Problem requirements:
Write the listing below out again exactly, though only as far as the line with "def coilRe (ws", which is included.

■ ■ ■ ■ ■ ■ ■

/-- The decimated voltage and current of the frame in binary32 (R298): 128 samples each; the sum of the currents of a dovetailed
output. -/
def State.guardSamples (s : State) (o : Nat) : List (BitVec 32) × List (BitVec 32) :=
  let at' (k m : Nat) : Int := (s.path k).frame.samples.getD m 0
  match s.guardInputs o with
  | [] => ([], [])
  | v :: is =>
    ((List.range 128).map (fun m => f32OfFix (at' v m) 25),
     (List.range 128).map (fun m => f32OfFix (is.foldl (fun a k => a + at' k m) 0) 26))

/-- The frame is spoiled for the pilot: VALID = 0 or OVR on one of the paths (R300). -/
def State.frameSpoiled (s : State) (o : Nat) : Bool :=
  (s.guardInputs o).any (fun k => decide (0 < (s.path k).frame.suppressed) || (s.path k).frame.ovr) || (s.guardInputs o).isEmpty

/-- The frame of paths, the voltage's first (R319, R323). -/
def State.measFrame (s : State) (ks : List Nat) : MeasFrame :=
  let at' (k m : Nat) : Int := (s.path k).frame.samples.getD m 0
  { v := (List.range 128).map (fun m => at' (ks.headD 0) m),
    i := (List.range 128).map (fun m => ks.tail.foldl (fun a k => a + at' k m) 0),
    bad := ks.isEmpty || ks.any (fun k => decide (0 < (s.path k).frame.suppressed) || (s.path k).frame.ovr) }

/-- At an F32 boundary the frames of the period that ended go to the sweeps and to the tracking of outputs that play (R319, R323). -/
def State.diagFrame (s : State) : State :=
  s.forAll 16 (fun o t =>
    match t.sweep o with
    | some w =>
      if w.starting || w.paused then t
      else t.setSweep o (some { w with frames := t.measFrame (if w.dryfit then [o, 16 + o] else t.guardInputs o) :: w.frames })
    | none =>
      if t.tracks o then
        t.forAll 3 (fun b u => u.setBand o b ((u.band o b).take b u.fa (u.filterCap o) (u.measFrame (u.guardInputs o))))
      else t)

/-- A signed field in units of 1/64 °C. -/
def f32Temp (x : BitVec 32) : Int := f32Fixed x 6 (-32768) 32767

/-- A gain as UQ1.15. -/
def f32Gain (x : BitVec 32) : Nat := (f32Fixed x 15 0 65535).toNat

/-- Frames of a number of seconds. -/
def State.framesOf (s : State) (sec : Nat) : Nat := sec * s.fa / 32

/-! #### The equations, in binary32, each operation in the order in which the rule writes it (log entry 21) -/

/-- Re(T) = RE_REF × (1 + ALPHA × (T − T_REF)) (R298). -/
def coilRe (ws : List (BitVec 32)) (temp : BitVec 32) : BitVec 32 :=
  f32Mul (setWord ws 1) (f32Add f32One (f32Mul (setWord ws 3) (f32Sub temp (setWord ws 2))))

/-- i_L, the current without that of the filter capacitor (R298): `c` in nanofarads, `last` the voltage sample before the first. -/
def loadCurrent (c fa : Nat) (last : BitVec 32) (v i : List (BitVec 32)) : List (BitVec 32) :=
  (i.zip (v.zip (last :: v))).map (fun (i, x, y) =>
    f32Sub i (f32Mul (f32Mul (f32Div (f32Nat c) (f32Nat 1000000000)) (f32Sub x y)) (f32Nat (4 * fa))))

/-- ΔT1 and ΔT2 after Δt = 32 ÷ Fa at the coil power P (R298). -/
def thermUpdate (ws : List (BitVec 32)) (fa : Nat) (power : BitVec 32) (d : BitVec 32 × BitVec 32) : BitVec 32 × BitVec 32 :=
  let dt := f32Div (f32Nat 32) (f32Nat fa)
  let next (rth tau x : BitVec 32) := f32Add x (f32Mul (f32Div dt tau) (f32Sub (f32Mul power rth) x))
  (next (setWord ws 18) (setWord ws 19) d.1, next (setWord ws 20) (setWord ws 21) d.2)

/-- ΔT1 and ΔT2 after `n` frames at one power (R307). -/
def thermFrames (ws : List (BitVec 32)) (fa : Nat) (power : BitVec 32) : Nat → BitVec 32 × BitVec 32 → BitVec 32 × BitVec 32
  | 0, d => d
  | n + 1, d => thermFrames ws fa power n (thermUpdate ws fa power d)

/-- T_vc = T_AMB + ΔT1 + ΔT2 (R298); T_AMB in 1/64 °C. -/
def thermSum (amb : Nat) (d : BitVec 32 × BitVec 32) : BitVec 32 := f32Add (f32Add (f32OfFix (toSigned 16 amb) 6) d.1) d.2

/-- The mean of the squares of a frame's 128 samples. -/
def meanSquare (xs : List (BitVec 32)) : BitVec 32 := f32Mul (f32Dot (xs.map (fun x => (x, x)))) (f32OfFix 1 7)

/-- The sine of the pilot after `n` samples of a rate, `quarter` quarters of a period later (R300): PILOT_F in UQ8.8 Hz. -/
def pilotSine (freq rate n quarter : Nat) : BitVec 32 :=
  Config.sine ((n * freq + quarter * 64 * rate) % (256 * rate)) (256 * rate)

/-- The demodulation of one more frame (R300): the sums V_c, V_s, I_c, I_s against the in-phase and the quadrature reference. -/
def pilotSums (freq fa n : Nat) (acc v i : List (BitVec 32)) : List (BitVec 32) :=
  let ref (q : Nat) := (List.range 128).map (fun m => pilotSine freq (4 * fa) (4 * n + m) q)
  [f32Add (acc.getD 0 0) (f32Dot (v.zip (ref 0))), f32Add (acc.getD 1 0) (f32Dot (v.zip (ref 1))),
   f32Add (acc.getD 2 0) (f32Dot (i.zip (ref 0))), f32Add (acc.getD 3 0) (f32Dot (i.zip (ref 1)))]

/-- Re_meas, T_meas and |I|² of a window of so many frames (R300); the phasors are peak values. -/
def pilotResult (ws acc : List (BitVec 32)) (frames : Nat) : BitVec 32 × BitVec 32 × BitVec 32 :=
  let amp (k : Nat) := f32Mul (acc.getD k 0) (f32Div (f32Nat 2) (f32Nat (128 * frames)))
  let sq := f32Add (f32Mul (amp 2) (amp 2)) (f32Mul (amp 3) (amp 3))
  let re := f32Div (f32Add (f32Mul (amp 0) (amp 2)) (f32Mul (amp 1) (amp 3))) sq
  (re, f32Add (setWord ws 2) (f32Div (f32Sub (f32Div re (setWord ws 1)) f32One) (setWord ws 3)), sq)

/-- The end of a pilot window (R300, R304, R305): the measurement is discarded, or found out of range, or corrects ΔT1. -/
def State.pilotMeasure (s : State) (o : Nat) (e : List (BitVec 8)) : State :=
  let ws := s.guardSet o
  let th := (s.grd o).therm
  let (re, tm, sq) := pilotResult ws th.acc th.frames
  let s := s.setGrd o { s.grd o with therm := { th with acc := [], frames := 0, spoiled := false } }
  if th.spoiled || !s.modelOn o 2 0x0C || decide (f32Mag sq * 10000 < 2 ^ 149) then s
  else
    let s := s.wr (F.GUARD_OUTo_RE_MEAS o) (f32Fixed re 12 0 65535).toNat
    let rt := coilRe ws th.tvc
    if f32Lt re (f32Mul 0x3F000000 rt) || f32Lt (f32Mul 0x40000000 rt) re then (s.ev (A.DIAG_OUTo_EVENT o) 6).raise 9 o 0x21 0 false
    else
      let off := f32Sub tm th.tvc
      let s := s.when (f32Lt (setWord ws 29) (f32Abs off)) (fun s => s.disagree o)
      let d1 := f32Add th.dt1 (f32Mul (setWord ws 27) off)
      let th := { (s.grd o).therm with dt1 := d1, tvc := thermSum (u16 e 0x12) (d1, th.dt2), age := 0 }
      let s := s.setGrd o { s.grd o with therm := th }
      let s := (s.wrI (F.GUARD_OUTo_THERM_TMEAS o) (f32Temp tm)).wr (F.GUARD_OUTo_STAT_PILOT_OK o) 1
      s.wr (F.GUARD_OUTo_STAT_MARGIN o) 0

/-- The stale rule of R300. -/
def State.pilotStale (s : State) (o : Nat) (e : List (BitVec 8)) : State :=
  if s.framesOf (u16 e 0x18) ≤ (s.grd o).therm.age then
    let t := s.wr (F.GUARD_OUTo_STAT_PILOT_OK o) 0
    if t.on (F.GUARD_OUTo_STAT_MARGIN o) then t else (t.wr (F.GUARD_OUTo_STAT_MARGIN o) 1).ev (A.GUARD_OUTo_EVENT o) 7
  else s

/-- The reduction A in dB after a frame (R299): at once upwards, by at most TH_REL downwards. -/
def thermAtt (ws : List (BitVec 32)) (fa : Nat) (soft tvc before : BitVec 32) : BitVec 32 :=
  let goal := if f32Lt soft tvc then f32Min (setWord ws 25) (f32Mul (setWord ws 24) (f32Sub tvc soft)) else 0
  f32Max goal (f32Sub before (f32Mul (setWord ws 26) (f32Div (f32Nat 32) (f32Nat fa))))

■ ■ ■ ■ ■ ■ ■

Solution for this problem:
/-- The decimated voltage and current of the frame in binary32 (R298): 128 samples each; the sum of the currents of a dovetailed
output. -/
def State.guardSamples (s : State) (o : Nat) : List (BitVec 32) × List (BitVec 32) :=
  let at' (k m : Nat) : Int := (s.path k).frame.samples.getD m 0
  match s.guardInputs o with
  | [] => ([], [])
  | v :: is =>
    ((List.range 128).map (fun m => f32OfFix (at' v m) 25),
     (List.range 128).map (fun m => f32OfFix (is.foldl (fun a k => a + at' k m) 0) 26))

/-- The frame is spoiled for the pilot: VALID = 0 or OVR on one of the paths (R300). -/
def State.frameSpoiled (s : State) (o : Nat) : Bool :=
  (s.guardInputs o).any (fun k => decide (0 < (s.path k).frame.suppressed) || (s.path k).frame.ovr) || (s.guardInputs o).isEmpty

/-- The frame of paths, the voltage's first (R319, R323). -/
def State.measFrame (s : State) (ks : List Nat) : MeasFrame :=
  let at' (k m : Nat) : Int := (s.path k).frame.samples.getD m 0
  { v := (List.range 128).map (fun m => at' (ks.headD 0) m),
    i := (List.range 128).map (fun m => ks.tail.foldl (fun a k => a + at' k m) 0),
    bad := ks.isEmpty || ks.any (fun k => decide (0 < (s.path k).frame.suppressed) || (s.path k).frame.ovr) }

/-- At an F32 boundary the frames of the period that ended go to the sweeps and to the tracking of outputs that play (R319, R323). -/
def State.diagFrame (s : State) : State :=
  s.forAll 16 (fun o t =>
    match t.sweep o with
    | some w =>
      if w.starting || w.paused then t
      else t.setSweep o (some { w with frames := t.measFrame (if w.dryfit then [o, 16 + o] else t.guardInputs o) :: w.frames })
    | none =>
      if t.tracks o then
        t.forAll 3 (fun b u => u.setBand o b ((u.band o b).take b u.fa (u.filterCap o) (u.measFrame (u.guardInputs o))))
      else t)

/-- A signed field in units of 1/64 °C. -/
def f32Temp (x : BitVec 32) : Int := f32Fixed x 6 (-32768) 32767

/-- A gain as UQ1.15. -/
def f32Gain (x : BitVec 32) : Nat := (f32Fixed x 15 0 65535).toNat

/-- Frames of a number of seconds. -/
def State.framesOf (s : State) (sec : Nat) : Nat := sec * s.fa / 32

/-! #### The equations, in binary32, each operation in the order in which the rule writes it (log entry 21) -/

/-- Re(T) = RE_REF × (1 + ALPHA × (T − T_REF)) (R298). -/
def coilRe (ws : List (BitVec 32)) (temp : BitVec 32) : BitVec 32 :=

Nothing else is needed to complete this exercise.